Sunday, 26 July 2015

Hauraki Rail Trail – Waihi to Waikino

After our time in Auckland, we wanted to have a few days of biking before going home. The direction in which we would be heading (New Plymouth, Hawke’s Bay or Hauraki Rail Trail) was dependent on what the weather was doing. The forecast told us that our best chances would be towards Coromandel, so we headed to Paeroa, the town in the centre of the Hauraki Rail Trail.

This is one of the easiest and most popular biking trails in New Zealand, running on a former railway line, roughly north to south, from Thames to Paeroa (33 km) and from Paeroa to Te Aroha (21 km). From Paeroa, the most scenically spectacular part of the trail heads east to Waihi (25 km). 

So on Saturday 18 July, we left Auckland in torrential rain, with a few mini-tornadoes apparently causing a bit of havoc. When we got to Paeroa, it looked as if something nasty had ripped through there as well, as there was a lot of tree debris on the road. It was still raining.
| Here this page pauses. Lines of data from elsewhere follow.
-- ==== Sys2Proof/Laws/State.lean ====
section
/-! SUPPORT. What each write of a piece of the state leaves as it was: one lemma for each field, by `rfl`. -/

namespace Sys2Proof.Machine

variable (s : State)

@[simp] theorem setComp_link (n : CompNo) (c : Compartment) : (setComp n c s).link = s.link := rfl
@[simp] theorem setComp_creds (n : CompNo) (c : Compartment) : (setComp n c s).creds = s.creds := rfl
@[simp] theorem setComp_freeLists (n : CompNo) (c : Compartment) : (setComp n c s).freeLists = s.freeLists := rfl
@[simp] theorem setComp_maintSlot (n : CompNo) (c : Compartment) : (setComp n c s).maintSlot = s.maintSlot := rfl
@[simp] theorem setComp_parcels (n : CompNo) (c : Compartment) : (setComp n c s).parcels = s.parcels := rfl
@[simp] theorem setComp_deposit (n : CompNo) (c : Compartment) : (setComp n c s).deposit = s.deposit := rfl
@[simp] theorem setComp_time (n : CompNo) (c : Compartment) : (setComp n c s).time = s.time := rfl
@[simp] theorem setComp_charge (n : CompNo) (c : Compartment) : (setComp n c s).charge = s.charge := rfl
@[simp] theorem setComp_collection (n : CompNo) (c : Compartment) : (setComp n c s).collection = s.collection := rfl
@[simp] theorem setComp_returns (n : CompNo) (c : Compartment) : (setComp n c s).returns = s.returns := rfl
@[simp] theorem setComp_arbiter (n : CompNo) (c : Compartment) : (setComp n c s).arbiter = s.arbiter := rfl
@[simp] theorem setComp_bus (n : CompNo) (c : Compartment) : (setComp n c s).bus = s.bus := rfl
@[simp] theorem setComp_dormancy (n : CompNo) (c : Compartment) : (setComp n c s).dormancy = s.dormancy := rfl
@[simp] theorem setComp_doors (n : CompNo) (c : Compartment) : (setComp n c s).doors = s.doors := rfl
@[simp] theorem setComp_notices (n : CompNo) (c : Compartment) : (setComp n c s).notices = s.notices := rfl
@[simp] theorem setComp_counters (n : CompNo) (c : Compartment) : (setComp n c s).counters = s.counters := rfl
@[simp] theorem setComp_checker (n : CompNo) (c : Compartment) : (setComp n c s).checker = s.checker := rfl
@[simp] theorem setComp_mgmt (n : CompNo) (c : Compartment) : (setComp n c s).mgmt = s.mgmt := rfl
@[simp] theorem setComp_lines (n : CompNo) (c : Compartment) : (setComp n c s).lines = s.lines := rfl
@[simp] theorem setComp_pending (n : CompNo) (c : Compartment) : (setComp n c s).pending = s.pending := rfl

@[simp] theorem modComp_link (n : CompNo) (f : Compartment → Compartment) : (modComp n f s).link = s.link := rfl
@[simp] theorem modComp_creds (n : CompNo) (f : Compartment → Compartment) : (modComp n f s).creds = s.creds := rfl
@[simp] theorem modComp_freeLists (n : CompNo) (f : Compartment → Compartment) : (modComp n f s).freeLists = s.freeLists := rfl
@[simp] theorem modComp_maintSlot (n : CompNo) (f : Compartment → Compartment) : (modComp n f s).maintSlot = s.maintSlot := rfl
@[simp] theorem modComp_parcels (n : CompNo) (f : Compartment → Compartment) : (modComp n f s).parcels = s.parcels := rfl
@[simp] theorem modComp_deposit (n : CompNo) (f : Compartment → Compartment) : (modComp n f s).deposit = s.deposit := rfl
@[simp] theorem modComp_time (n : CompNo) (f : Compartment → Compartment) : (modComp n f s).time = s.time := rfl
@[simp] theorem modComp_charge (n : CompNo) (f : Compartment → Compartment) : (modComp n f s).charge = s.charge := rfl
@[simp] theorem modComp_collection (n : CompNo) (f : Compartment → Compartment) : (modComp n f s).collection = s.collection := rfl
@[simp] theorem modComp_returns (n : CompNo) (f : Compartment → Compartment) : (modComp n f s).returns = s.returns := rfl
@[simp] theorem modComp_arbiter (n : CompNo) (f : Compartment → Compartment) : (modComp n f s).arbiter = s.arbiter := rfl
@[simp] theorem modComp_bus (n : CompNo) (f : Compartment → Compartment) : (modComp n f s).bus = s.bus := rfl
@[simp] theorem modComp_dormancy (n : CompNo) (f : Compartment → Compartment) : (modComp n f s).dormancy = s.dormancy := rfl
@[simp] theorem modComp_doors (n : CompNo) (f : Compartment → Compartment) : (modComp n f s).doors = s.doors := rfl
@[simp] theorem modComp_notices (n : CompNo) (f : Compartment → Compartment) : (modComp n f s).notices = s.notices := rfl
@[simp] theorem modComp_counters (n : CompNo) (f : Compartment → Compartment) : (modComp n f s).counters = s.counters := rfl
@[simp] theorem modComp_checker (n : CompNo) (f : Compartment → Compartment) : (modComp n f s).checker = s.checker := rfl
@[simp] theorem modComp_mgmt (n : CompNo) (f : Compartment → Compartment) : (modComp n f s).mgmt = s.mgmt := rfl
@[simp] theorem modComp_lines (n : CompNo) (f : Compartment → Compartment) : (modComp n f s).lines = s.lines := rfl
@[simp] theorem modComp_pending (n : CompNo) (f : Compartment → Compartment) : (modComp n f s).pending = s.pending := rfl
The man at the information centre was very chatty and helpful, but he thought that the trail might be a bit soggy after the downpours the area had received in the last couple of days. However he suggested we might enjoy lunch at the Ohinemuri Estate winery, ten minutes up the road towards Waihi. As it happened we couldn’t get in to there, so we had a simpler, but still pleasant lunch at the Talisman Café.

The setting for the café was quite charming, with tracks and a little bridge, carvings and pottery in the grounds. Inside, John was delighted to find a friendly cat, which was very happy to be picked up and petted for a while. John has been missing our elderly cat Tim, who died last year.

The Talisman Café (photo by John)

Happiness is a friendly, purring cat to hold …

The Talisman’s garden

It had stopped raining during lunch and when we got to Waihi, it was almost fine. We found a motel to stay in for the next couple of nights, and unloaded the bikes for a ride to Waikino, 10 km away.

Despite the misgivings of the man at the information centre, the gravel track was in quite reasonable condition – give or take a few puddles. Except for a few short steep-ish up-and-downs to get to river level, the track is flat and runs alongside the Ohinemuri River.

The first of two bridges over the Ohinemuri River (photo by John)

The track is flat and skirts the Ohinemuri River (photo by John)

A few of the puddles were quite large. I took the careful way around the edge, but in one case, I lost momentum and stalled in the boggy edge, and got my feet wet! John advised that I should go through the middle of the puddles, as that is where the gravel is the highest, therefore the ground firmest, and the water shallowest. Smarty-pants! Later I developed a trick to not stall, nor get my feet wet: coming up to a puddle, I would rev up my throttle, and power through without pedalling, while sticking my feet out the sides. Yeehaa!

Very pleasant riverside biking (photo by John)

The only place where the track went through a cutting (photo by John)

The light was very changeable, giving rise to this dramatic shot
(photo by John)

After 10 km, we arrived at the second bridge. Once on the other side, we went through a subway under the road to get to the historic Waikino Railway Station.

The bridge to the Waikino train station (photo by John)

It was 4 pm by now and the station and its café were deserted. A timetable board told us that in the winter time, the train would run on weekends and in the school holidays. Well, it was still the school holidays (just one more day) and tomorrow was Sunday, so we decided that next morning, we would take the train from Waihi to Waikino, before riding the next section of the trail, through the Karangahake Gorge to Paeroa.

The historic train station at Waikino was deserted (photo by John)

On the way back to Waihi – one last photo of the river, which was running quite high (photo by John)

In the evening we took a drive into Waihi, towards the far end of town. The lampposts in the median strip looked quite dramatic, all lit up in red. We followed a suggestion from the motel owner and had dinner at the local RSA (Returned Services Association), which was open to non-members. It was an interesting experience. The surroundings were very plain, as was the food, but it was very good value. And at least the sound of the sports TV, which was playing endless highlights from the previous night’s rugby match of the All Blacks vs the Argentinian Pumas, was turned down to an acceptable level.

Dramatic lighting on the median strip in Waihi’s main road (photo by John)

Pavlova and sticky date pudding at the RSA – it couldn’t get more Kiwi than that!